No brainer: You've been cast as Lisbeth Salander, the savant punk problem-child and hacking whiz of Swedish novelist Stieg Larsson's Millennium Trilogy, so of course you start pouring over the books. Not just The Girl with the Dragon Tattoo, but The Girl Who Played with Fire and The Girl Who Kicked the Hornet's Nest, too.  And Rooney Mara, the actress who brings Lisbeth uncannily to life in the just-released David Fincher-directed thriller, also studied volumes about the victims of sexual abuse. Salander, who allies with a Stockholm journo (Daniel Craig) to solve a decades-old mystery, was herself damaged by sexual abuse – both in her childhood, and in a brutal encounter with a court-appointed guardian that is central to the Dragon Tattoo storyline.

But here's another source Mara says she dove into, to help her understand the complicated character she played: books from the Enneagram Institute, home to an elaborate system of personality profiling by numbers.

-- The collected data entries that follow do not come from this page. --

-- ==== Sys2Proof/Terms.lean ====
section
/-! DEFINITION. The operands commands carry: who writes the dictionary, messages of the Col, transfer-frame
requests, results of media and module accesses, SPDM outcomes. -/

namespace Sys2Proof

/-- Who sends a transfer frame (14_cairn.md R390, R399, R400): an SPDM session over Cairn or Ridgeline, an
in-band requester (link 0-15, LD), or a bare KIND 0x01 request on the Cairn port. -/
inductive Requester where
  | session (slot : Nat)
  | inBand (link ld : Nat)
  | bare
  deriving DecidableEq, Repr

/-- The key of a requester's state: a session's slot, 99 for a bare request, 256 + link × 16 + LD in band. -/
def Requester.code : Requester → Nat
  | .session n => n
  | .bare => 99
  | .inBand link ld => 256 + link * 16 + ld

/-- Whether a requester is in band. -/
def Requester.isInBand : Requester → Bool
  | .inBand _ _ => true
  | _ => false

/-- A dictionary write that has a row of its own: its sender, the TRANSACTION its answer copies (R389), and whether it is a
segmented write (R393), whose answer copies OP SEG_WRITE. -/
structure Src where
  q : Requester
  txn : Nat
  seg : Bool
  deriving DecidableEq, Repr

/-- The body of a request (Table 14-7). -/
structure Request where
  txn : Nat
  op : Nat
  flags : Nat
  index : Nat
  sub : Nat
  ty : Nat
  len : Nat
  off : Nat
  data : List Byte
  deriving DecidableEq, Repr

/-- An SPDM message to this device (14_cairn.md R400; 16_security.md R445-R452). `session` is the session it belongs to. A
FINISH carries the requester's leaf key, the public key of the certificate its chain ends in, whether every signature of the
chain is good, and whether every certificate is valid now. -/
inductive SpdmMsg where
  | keyExchange
  | finish (session : Nat) (leaf root : List Byte) (signed inDate : Bool)
  | endSession (session : Nat)
  | heartbeat (session : Nat)
  | getMeasurements
  | setCertificate (session slot : Nat) (chain : List Byte)
  | other
  deriving DecidableEq, Repr

/-- The frame inside a secured message (R389, R390). -/
inductive PlainFrame where
  | request (r : Request)
  | noticeAck (sequence : Nat)
  | other
  deriving DecidableEq, Repr

/-- The frame inside a relay or an MGMT_REQ (R390): an SPDM message, a secured message of a session with what it decrypts to,
or one of a kind that is not accepted there. -/
inductive SealedFrame where
  | spdm (msg : SpdmMsg)
  | secured (session : Nat) (plain : PlainFrame)
  | other
  deriving DecidableEq, Repr

/-- The transport a frame arrives by (Table 14-5). -/
inductive Transport where
  | cairn | mirror (link ld : Nat) | ridgeline (port : Nat)
  deriving DecidableEq, Repr

/-- Col cache states (01_organisation.md Table 01-6); I is absence. -/
inductive LineState where
  | M | E | S
  deriving DecidableEq, Repr

/-- What an SNP_RSP says (Table 01-5): the snooped die holds nothing, holds S, or has sent the data. -/
inductive SnpAnswer where
  | inv | shared | dataSent
  deriving DecidableEq, Repr

/-- A 64 B line as it is delivered: its bytes, poison, or no data at all, the request that needs the line ending
with a status (03_store_tiers.md R90). -/
inductive LineVal where
  | data (bs : List Byte)
  | poison
  | failed (status : Nat)
  deriving DecidableEq, Repr

/-- How a media read ends (03_store_tiers.md R70, R76, R90): the medium's bytes, an uncorrectable error, or the
bytes of the compressed slot that holds the line. -/
inductive MediaResult where
  | ok
  | uncorrectable
  | slot (bytes : List Byte)
  deriving DecidableEq, Repr

/-- The frame a freed or allocated granule names (Table 03-1): a stacked frame or a frame of a DIMM domain. -/
inductive Frame where
  | stack (f : Nat)
  | dimm (domain f : Nat)
  deriving DecidableEq, Repr

/-- An SPDM message's channel: a host LD's DOE mailbox, a Cairn station, a Ridgeline node (R108, R400). -/
inductive SpdmChan where
  | host (link ld : Nat)
  | cairn (address : Nat)
  | ridgeline (node : Nat)
  deriving DecidableEq, Repr

/-- The configuration registers of an LD that the manual names (04_host_ports.md R100, R102, R103, R107;
02_address_spaces.md R45), a control of a feature that is not supported, and any other by its number. -/
inductive CfgReg where
  | vendor | device | classCode | cacheEnable | msixControl | completionTimeout | unsupported
  | other (n : Nat)
  deriving DecidableEq, Repr

/-- A host access of an LD's configuration space, its CDAT or a 32-bit word of its BARs (04_host_ports.md R103, R104). -/
inductive HostAcc where
  | cfgRead (r : CfgReg)
  | cfgWrite (r : CfgReg) (v : Nat)
  | barRead (bar off : Nat)
  | barWrite (bar off v : Nat)
  | cdat
  deriving DecidableEq, Repr

/-- How a CXL.io read ends (02_address_spaces.md R45): its data, Unsupported Request, Completer Abort. -/
inductive Completion where
  | data (bs : List Byte)
  | unsupported
  | abort
  deriving DecidableEq, Repr

/-- A Ridgeline frame (05_ridgeline_links.md Table 05-3): its header fields, header bytes 32-63, and its data flits
joined. -/
structure RFrame where
  dst : Nat
  src : Nat
  cls : Nat
  vc : Nat
  colour : Nat
  epoch : Nat
  opcode : Nat
  len : Nat
  hops : Nat
  detour : Bool
  rerouted : Bool
  mg : Bool
  sequence : Nat
  tag : Nat
  window : Nat
  offset : Nat
  key : Nat
  ext : List Byte
  payload : List Byte
  deriving DecidableEq, Repr

end Sys2Proof
end

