-- ==== Sys2Proof/Syntax.lean ====
section
/-! DEFINITION. The commands of the block: one constructor for each row of spec/opcode_table.json, in the table's order, with
what the event or message carries. A docstring gives the row's rule and its summary in the table. -/

namespace Sys2Proof
open Machine (StoreWrite HostAsk)
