/-- 0x4000, 05_ridgeline_links.md R160. -/
def dict4000 : List DEntry := [
  de 0x00 1 .u8 0 .const .none .steward [9] 0 255 1 0xff,
  de 0x01 1 .u8 0 .rw .quiesce .steward [0] 0 255 1 0xff,
  de 0x02 1 .u8 0 .rw .quiesce .steward [1] 0 255 1 0xff,
  de 0x03 1 .u8 0 .rw .quiesce .steward [1] 0 255 1 0xff,
  de 0x04 1 .u8 0 .rw .quiesce .steward [1] 0 255 1 0xff,
  de 0x05 1 .u16 0 .rw .quiesce .steward [0] 0 511 1 0xffff,
  de 0x06 1 .u8 0 .rw .quiesce .steward [0] 0 255 1 0xff,
  de 0x07 1 .bool 0 .rw .quiesce .steward [0] 0 1 1 0x1,
  de 0x08 1 .bool 0 .rw .quiesce .steward [0] 0 1 1 0x1,
  de 0x09 1 .u8 0 .rw .live .steward [40] 16 63 1 0xff]

/-- 0x4010, 05_ridgeline_links.md R160. -/
def dict4010 : List DEntry := [
  de 0x00 1 .u8 0 .const .none .steward [7] 0 255 1 0xff,
  de 0x01 1 .u8 0 .rw .live .observer [0] 0 7 1 0xff,
  de 0x02 1 .bool 0 .rw .live .steward [0] 0 1 1 0x1,
  de 0x03 1 .u8 0 .rw .next .steward [7] 1 255 1 0x7,
  de 0x04 1 .u8 0 .wo .live .steward [0] 1 2 1 0xff,
  de 0x05 1 .bool 0 .wo .live .steward [0] 0 1 1 0x1,
  de 0x06 1 .bool 0 .rw .live .steward [1] 0 1 1 0x1,
  de 0x07 1 .bool 0 .rw .next .steward [1] 0 1 1 0x1]

/-- 0x4011, 05_ridgeline_links.md R160. -/
def dict4011 : List DEntry := [
  de 0x00 1 .u8 0 .const .none .steward [10] 0 255 1 0xff,
  de 0x01 1 .u8 0 .ro .none .steward [0] 0 255 1 0xff,
  de 0x02 1 .u8 0 .ro .none .steward [0] 0 255 1 0xff,
  de 0x03 1 .u32 0 .ro .none .steward [0] 0 4294967295 1 0xffffffff,
  de 0x04 1 .bool 0 .ro .none .steward [0] 0 1 1 0x1,
  de 0x05 1 .u32 0 .ro .none .steward [0] 0 4294967295 1 0xffffffff,
  de 0x06 1 .u16 0 .ro .none .steward [65535] 0 65535 1 0xffff,
  de 0x07 1 .u8 0 .ro .none .steward [255] 0 255 1 0xff,
  de 0x08 1 .u8 0 .ro .none .steward [0] 0 255 1 0xff,
  de 0x09 1 .bool 0 .ro .none .steward [0] 0 1 1 0x1,
  de 0x0A 1 .u32 0 .ro .none .steward [0] 0 4294967295 1 0xffffffff]

/-- 0x4020, 05_ridgeline_links.md R160. -/
def dict4020 : List DEntry := [
  de 0x00 1 .u8 0 .const .none .steward [4] 0 255 1 0xff,
  de 0x01 1 .u8 0 .rw .live .steward [4] 1 16 1 0xff,
  de 0x02 1 .u32 0 .rw .live .steward [50] 20 500 1 0xffffffff,
  de 0x03 1 .u32 0 .rw .live .steward [10] 2 1000 1 0xffffffff,
  de 0x04 1 .u8 0 .rw .live .steward [1] 1 10 1 0xff]

/-- 0x4100, 05_ridgeline_links.md R160. -/
def dict4100 : List DEntry := [
  de 0x00 1 .u8 0 .const .none .steward [6] 0 255 1 0xff,
  de 0x01 1 .u16 0 .rw .live .observer [0] 0 511 1 0xffff,
  de 0x02 1 .u8 0 .rws .staged .steward [15] 0 255 1 0xff,
  de 0x03 1 .u8 0 .rws .staged .steward [15] 0 255 1 0xff,
  de 0x04 1 .bool 0 .rws .staged .steward [0] 0 1 1 0x1,
  de 0x05 1 .bool 0 .wo .live .steward [0] 0 1 1 0x1,
  de 0x06 1 .u32 0 .ro .none .steward [0] 0 4294967295 1 0xffffffff]

/-- 0x4101, 05_ridgeline_links.md R160. -/
def dict4101 : List DEntry := [
  de 0x00 1 .u8 0 .const .none .steward [4] 0 255 1 0xff,
  de 0x01 1 .u16 0 .rw .live .observer [0] 0 511 1 0xffff,
  de 0x02 1 .u8 0 .rws .staged .steward [15] 0 255 1 0xff,
  de 0x03 1 .bool 0 .rws .staged .steward [0] 0 1 1 0x1,
  de 0x04 1 .u32 0 .ro .none .steward [0] 0 4294967295 1 0xffffffff]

"David's really, really into it," Mara reports, on the phone recently, "and he got me really into it, so I read a lot about the Enneagram…. It's this personality typing where there are these nine different types -- nine different categories that people can fall into. So I had him tell me what number every character was [in the film], and I did a lot of reading on that. I sort of became obsessed with it."

Mara reports that Lisbeth Salander is a 5, not surprisingly dubbed "The Investigator." Here's a Type 5 description, from the Enneagram website: Fives are alert, insightful, and curious. They are able to concentrate and focus on developing complex ideas and skills. Independent, innovative, and inventive, they can also become preoccupied with their thoughts and imaginary constructs. They become detached, yet high-strung and intense. They typically have problems with eccentricity, nihilism, and isolation. At their Best: visionary pioneers, often ahead of their time, and able to see the world in an entirely new way.

And what about Mara herself?

"I have a number," she says, laughing. "But I don't want to give it away."